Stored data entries
┄┄┄┄┄┄

/-- The queue discards the frames it holds; their bytes are released. A frame in progress keeps its own until it ends. -/
def State.qDiscard (s : State) (q : Nat) : State :=
  let x := s.queueOf q
  let n := x.frames.foldl (fun n f => n + f.held) 0
  (((s.setQfld F.QTAB.Q_OCC_BYTES q (s.qfld F.QTAB.Q_OCC_BYTES q - n)).qDrops q x.frames.length).setQueue q { x with frames := [] }).stampsDropped x.frames

/-- The queue whose frame a port sends. -/
def State.sendingQueue (s : State) (q : Nat) : Bool :=
  (List.range 8).any fun p => match (s.portOf p).sending with
    | some (r, _) => r == q
    | none => false

/-! ## Queue commands (R342, R343) -/

/-- An entry of port field `p` names an absent ETH page (R343). -/
def State.portAbsent (s : State) (p : Nat) : Bool := s.absent (pETH p)

/-- The entry's fields are out of range, BURST is below MAX_FRAME or ALT_PORT equals PORT (QUEUE_RANGE). -/
def State.qOutOfRange (s : State) (q rate burst : Nat) : Bool :=
  let mf := s.qfld F.QTAB.Q_CTRL_MAX_FRAME q
  let kib := s.qfld F.QTAB.Q_BUF_KIB q
  decide (mf < 64) || decide (9216 < mf) || decide (rate < 1) || decide (400000000 < rate) || decide (burst < mf) ||
    decide (4194304 < burst) || decide (kib < ceilDiv (mf + 64) 1024) || decide (12288 < kib) ||
    (s.qfld F.QTAB.Q_CTRL_ALT_EN q == 1 && s.qfld F.QTAB.Q_CTRL_ALT_PORT q == s.qfld F.QTAB.Q_CTRL_PORT q)

/-- A port of the entry names an absent page. -/
def State.qNamesAbsent (s : State) (q : Nat) : Bool :=
  s.portAbsent (s.qfld F.QTAB.Q_CTRL_PORT q) ||
    (s.qfld F.QTAB.Q_CTRL_ALT_EN q == 1 && s.portAbsent (s.qfld F.QTAB.Q_CTRL_ALT_PORT q))

/-- A queue command begins: PAGE_OP.KIND 5 and Q_LAST. -/
def State.qBegin (s : State) (q op : Nat) : State :=
  ((s.opBegin pTSCH 5).setFld pTSCH F.TSCH.Q_LAST_QUEUE q).setFld pTSCH F.TSCH.Q_LAST_OP op

/-- A queue command is refused. -/
def State.qFail (s : State) (cls d : Nat) : State := (s.refuse pTSCH cls d).opEndOf pTSCH 5 opRefused

/-- A CAPACITY refusal of TSCH shows its value in CHECK_DETAIL (R343). -/
def State.qCapacity (s : State) (d v : Nat) : State := (s.setFld pTSCH F.TSCH.CHECK_DETAIL v).qFail Cls.capacity d

/-- A queue command by its checks in the order of R44: it is ignored with CMD_BUSY while a DISABLE waits (R342); an index of
8,192 or more is FLOW_CAPACITY (R343). -/
def State.qCommand (s : State) (q op : Nat) (f : State → State) : State :=
  if s.tsch.disabling.isSome then s.reason pTSCH Cls.conflict 0x13
  else
    let s1 := s.qBegin q op
    if q ≥ 8192 then s1.qCapacity 0x11 q else f s1

def State.qDone (s : State) : State := s.opEndOf pTSCH 5 opCompleted

/-- ENABLE: checks, then EN, the reservation and the tokens (R340, R342, R343, R346). -/
def State.enableQueue (q : Nat) (s : State) : State :=
  s.qCommand q 1 fun s =>
    if s.qOutOfRange q (s.qfld F.QTAB.Q_RATE_KBPS q) (s.qfld F.QTAB.Q_BURST_BYTES q) then s.qFail Cls.range 0x10
    else if s.qNamesAbsent q then s.qFail Cls.absent 0x05
    else if s.qEn q then s.qFail Cls.conflict 0x14
    else if s.poolUsed + s.qfld F.QTAB.Q_BUF_KIB q > 12288 then s.qCapacity 0x0C (s.poolUsed + s.qfld F.QTAB.Q_BUF_KIB q)
    else ((s.setQfld F.QTAB.Q_CTRL_EN q 1).setQfld F.QTAB.Q_CTRL_ON_ALT q 0 |>.resetTokens q).qDone

def execEnableQueue (q : Nat) (s : State) : Out := s.onPage pTSCH (State.enableQueue q)

/-- DISABLE: EN 0, the queued frames discarded; it completes once no frame of the queue is being sent (R342). -/
def State.disableQueue (q : Nat) (s : State) : State :=
  s.qCommand q 2 fun s =>
    if s.qfld F.QTAB.Q_OWNER_KIND q ≠ 0 then s.qFail Cls.conflict 0x12
    else
      let s1 := (s.setQfld F.QTAB.Q_CTRL_EN q 0).qDiscard q
      let s2 := s1.setQueue q { s1.queueOf q with tokens := s.tokensNow q, tokAt := s.fabric, returning := false }
      if s2.sendingQueue q then { s2 with tsch := { s2.tsch with disabling := some q } } else s2.qDone

def execDisableQueue (q : Nat) (s : State) : Out := s.onPage pTSCH (State.disableQueue q)

/-- DISABLE_COMPLETE: no frame of the disabled queue is being sent any more (R342). -/
def State.disableComplete (s : State) : State := { s with tsch := { s.tsch with disabling := none } }.qDone

/-- The DISABLE that waits may complete. -/
def State.disableReady (s : State) : Bool :=
  match s.tsch.disabling with
  | some q => !s.sendingQueue q
  | none => false

def execDisableComplete (s : State) : Out := s.event s.disableReady State.disableComplete

/-- SET_SHAPER: SHAPE_RATE and SHAPE_BURST become the queue's, and its tokens are set (R342, R346). -/
def State.setShaper (q : Nat) (s : State) : State :=
  s.qCommand q 3 fun s =>
    let r := s.fld pTSCH F.TSCH.SHAPE_RATE_KBPS
    let b := s.fld pTSCH F.TSCH.SHAPE_BURST_BYTES
    if s.qOutOfRange q r b then s.qFail Cls.range 0x10
    else if s.qNamesAbsent q then s.qFail Cls.absent 0x05
    else if !s.qEn q then s.qFail Cls.conflict 0x14
    else (((s.setQfld F.QTAB.Q_RATE_KBPS q r).setQfld F.QTAB.Q_BURST_BYTES q b).resetTokens q).qDone

def execSetShaper (q : Nat) (s : State) : Out := s.onPage pTSCH (State.setShaper q)

/-- A queue on its alternate goes back to PORT. -/
def State.toPort (s : State) (q : Nat) : State :=
  (s.setQfld F.QTAB.Q_CTRL_ON_ALT q 0).setQueue q { s.queueOf q with returning := false }

/-- RETURN: the queue goes back to PORT at its next frame boundary (R352). -/
def State.returnQueue (q : Nat) (s : State) : State :=
  s.qCommand q 4 fun s =>
    if !s.portUp (s.qfld F.QTAB.Q_CTRL_PORT q) then s.qFail Cls.dependency 0x18
    else if !s.qEn q then s.qFail Cls.conflict 0x14
    else if s.sendingQueue q then (s.setQueue q { s.queueOf q with returning := true }).qDone
    else (s.toPort q).qDone

def execReturnQueue (q : Nat) (s : State) : Out := s.onPage pTSCH (State.returnQueue q)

┄┄┄┄┄┄

● **TASK INSTRUCTIONS**
Word for word, please print every line from the beginning of the records to the line bearing "(s.qfld F.QTAB.Q_CTRL_ALT_EN q == 1 && s.portAbsent", counting both ends and stopping there.

● **SOLUTION**
/-- The queue discards the frames it holds; their bytes are released. A frame in progress keeps its own until it ends. -/
def State.qDiscard (s : State) (q : Nat) : State :=
  let x := s.queueOf q
  let n := x.frames.foldl (fun n f => n + f.held) 0
  (((s.setQfld F.QTAB.Q_OCC_BYTES q (s.qfld F.QTAB.Q_OCC_BYTES q - n)).qDrops q x.frames.length).setQueue q { x with frames := [] }).stampsDropped x.frames

/-- The queue whose frame a port sends. -/
def State.sendingQueue (s : State) (q : Nat) : Bool :=
  (List.range 8).any fun p => match (s.portOf p).sending with
    | some (r, _) => r == q
    | none => false

/-! ## Queue commands (R342, R343) -/

/-- An entry of port field `p` names an absent ETH page (R343). -/
def State.portAbsent (s : State) (p : Nat) : Bool := s.absent (pETH p)

/-- The entry's fields are out of range, BURST is below MAX_FRAME or ALT_PORT equals PORT (QUEUE_RANGE). -/
def State.qOutOfRange (s : State) (q rate burst : Nat) : Bool :=
  let mf := s.qfld F.QTAB.Q_CTRL_MAX_FRAME q
  let kib := s.qfld F.QTAB.Q_BUF_KIB q
  decide (mf < 64) || decide (9216 < mf) || decide (rate < 1) || decide (400000000 < rate) || decide (burst < mf) ||
    decide (4194304 < burst) || decide (kib < ceilDiv (mf + 64) 1024) || decide (12288 < kib) ||
    (s.qfld F.QTAB.Q_CTRL_ALT_EN q == 1 && s.qfld F.QTAB.Q_CTRL_ALT_PORT q == s.qfld F.QTAB.Q_CTRL_PORT q)

/-- A port of the entry names an absent page. -/
def State.qNamesAbsent (s : State) (q : Nat) : Bool :=
  s.portAbsent (s.qfld F.QTAB.Q_CTRL_PORT q) ||
    (s.qfld F.QTAB.Q_CTRL_ALT_EN q == 1 && s.portAbsent (s.qfld F.QTAB.Q_CTRL_ALT_PORT q))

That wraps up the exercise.